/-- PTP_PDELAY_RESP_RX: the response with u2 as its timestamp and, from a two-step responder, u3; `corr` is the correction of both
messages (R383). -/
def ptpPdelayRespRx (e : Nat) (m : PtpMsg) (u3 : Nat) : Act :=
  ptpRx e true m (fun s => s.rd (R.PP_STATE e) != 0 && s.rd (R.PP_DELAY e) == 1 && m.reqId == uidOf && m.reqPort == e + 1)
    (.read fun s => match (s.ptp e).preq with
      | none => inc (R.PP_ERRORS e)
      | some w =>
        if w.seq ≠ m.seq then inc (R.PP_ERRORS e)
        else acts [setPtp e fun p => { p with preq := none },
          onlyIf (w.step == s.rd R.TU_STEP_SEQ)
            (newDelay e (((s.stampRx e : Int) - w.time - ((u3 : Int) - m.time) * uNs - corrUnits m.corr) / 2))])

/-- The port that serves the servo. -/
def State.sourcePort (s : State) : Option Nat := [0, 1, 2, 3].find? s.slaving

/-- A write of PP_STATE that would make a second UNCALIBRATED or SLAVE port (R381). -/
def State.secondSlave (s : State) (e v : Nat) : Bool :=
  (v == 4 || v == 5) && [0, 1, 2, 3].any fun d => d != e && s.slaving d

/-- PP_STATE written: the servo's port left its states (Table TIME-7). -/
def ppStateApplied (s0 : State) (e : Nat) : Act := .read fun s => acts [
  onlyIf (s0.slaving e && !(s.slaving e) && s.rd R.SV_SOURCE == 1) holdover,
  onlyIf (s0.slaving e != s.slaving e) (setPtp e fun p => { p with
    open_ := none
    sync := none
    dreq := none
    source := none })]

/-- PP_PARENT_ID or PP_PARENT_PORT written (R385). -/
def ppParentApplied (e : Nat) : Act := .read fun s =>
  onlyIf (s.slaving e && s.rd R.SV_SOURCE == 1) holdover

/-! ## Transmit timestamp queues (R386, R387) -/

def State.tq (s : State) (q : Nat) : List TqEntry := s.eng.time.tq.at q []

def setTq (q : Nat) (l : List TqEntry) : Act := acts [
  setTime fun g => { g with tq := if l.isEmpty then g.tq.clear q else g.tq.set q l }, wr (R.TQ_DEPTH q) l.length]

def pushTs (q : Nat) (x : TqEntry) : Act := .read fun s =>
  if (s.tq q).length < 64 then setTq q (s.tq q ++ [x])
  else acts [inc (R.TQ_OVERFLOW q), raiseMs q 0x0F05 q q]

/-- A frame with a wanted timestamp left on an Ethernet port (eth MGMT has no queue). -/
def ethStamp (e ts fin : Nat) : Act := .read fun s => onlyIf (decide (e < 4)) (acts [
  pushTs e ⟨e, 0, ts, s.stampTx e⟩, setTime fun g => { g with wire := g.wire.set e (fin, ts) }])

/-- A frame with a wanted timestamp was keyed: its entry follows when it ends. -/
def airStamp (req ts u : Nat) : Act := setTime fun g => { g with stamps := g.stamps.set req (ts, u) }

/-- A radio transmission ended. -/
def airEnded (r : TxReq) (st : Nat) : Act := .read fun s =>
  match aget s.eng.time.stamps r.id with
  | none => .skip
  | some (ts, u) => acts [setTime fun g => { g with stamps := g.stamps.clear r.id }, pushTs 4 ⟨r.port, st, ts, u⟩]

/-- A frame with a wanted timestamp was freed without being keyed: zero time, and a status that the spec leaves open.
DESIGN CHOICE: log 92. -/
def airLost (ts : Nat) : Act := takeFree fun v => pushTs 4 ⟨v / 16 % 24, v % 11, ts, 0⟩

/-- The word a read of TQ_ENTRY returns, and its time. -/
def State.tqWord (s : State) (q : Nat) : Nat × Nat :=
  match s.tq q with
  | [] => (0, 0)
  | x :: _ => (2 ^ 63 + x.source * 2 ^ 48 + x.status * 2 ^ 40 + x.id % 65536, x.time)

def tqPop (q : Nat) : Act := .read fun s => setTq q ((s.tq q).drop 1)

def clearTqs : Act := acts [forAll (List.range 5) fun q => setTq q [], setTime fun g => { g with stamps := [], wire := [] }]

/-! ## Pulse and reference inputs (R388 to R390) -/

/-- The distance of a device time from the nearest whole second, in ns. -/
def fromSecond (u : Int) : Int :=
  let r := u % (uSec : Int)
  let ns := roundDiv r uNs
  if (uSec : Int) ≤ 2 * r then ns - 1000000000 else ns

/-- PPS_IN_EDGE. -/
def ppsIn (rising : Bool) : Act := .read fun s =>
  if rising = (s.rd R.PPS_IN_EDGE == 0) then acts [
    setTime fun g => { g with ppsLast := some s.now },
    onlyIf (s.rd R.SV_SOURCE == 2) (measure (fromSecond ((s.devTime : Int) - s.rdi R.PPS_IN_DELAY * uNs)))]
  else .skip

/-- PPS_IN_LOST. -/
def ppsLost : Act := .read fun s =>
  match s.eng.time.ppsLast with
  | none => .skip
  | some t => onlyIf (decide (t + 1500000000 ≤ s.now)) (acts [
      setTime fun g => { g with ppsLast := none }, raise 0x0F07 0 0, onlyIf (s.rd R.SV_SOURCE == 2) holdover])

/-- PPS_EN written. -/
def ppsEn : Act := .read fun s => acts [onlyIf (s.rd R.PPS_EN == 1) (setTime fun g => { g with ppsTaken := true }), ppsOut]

### Task goal
Look through the data above and return exactly the lines from the one that contains "e && s.slaving d" to the one that contains "def State.tq (s", inclusive, with nothing else.

### Solution to the exercise
  (v == 4 || v == 5) && [0, 1, 2, 3].any fun d => d != e && s.slaving d

/-- PP_STATE written: the servo's port left its states (Table TIME-7). -/
def ppStateApplied (s0 : State) (e : Nat) : Act := .read fun s => acts [
  onlyIf (s0.slaving e && !(s.slaving e) && s.rd R.SV_SOURCE == 1) holdover,
  onlyIf (s0.slaving e != s.slaving e) (setPtp e fun p => { p with
    open_ := none
    sync := none
    dreq := none
    source := none })]

/-- PP_PARENT_ID or PP_PARENT_PORT written (R385). -/
def ppParentApplied (e : Nat) : Act := .read fun s =>
  onlyIf (s.slaving e && s.rd R.SV_SOURCE == 1) holdover

/-! ## Transmit timestamp queues (R386, R387) -/

def State.tq (s : State) (q : Nat) : List TqEntry := s.eng.time.tq.at q []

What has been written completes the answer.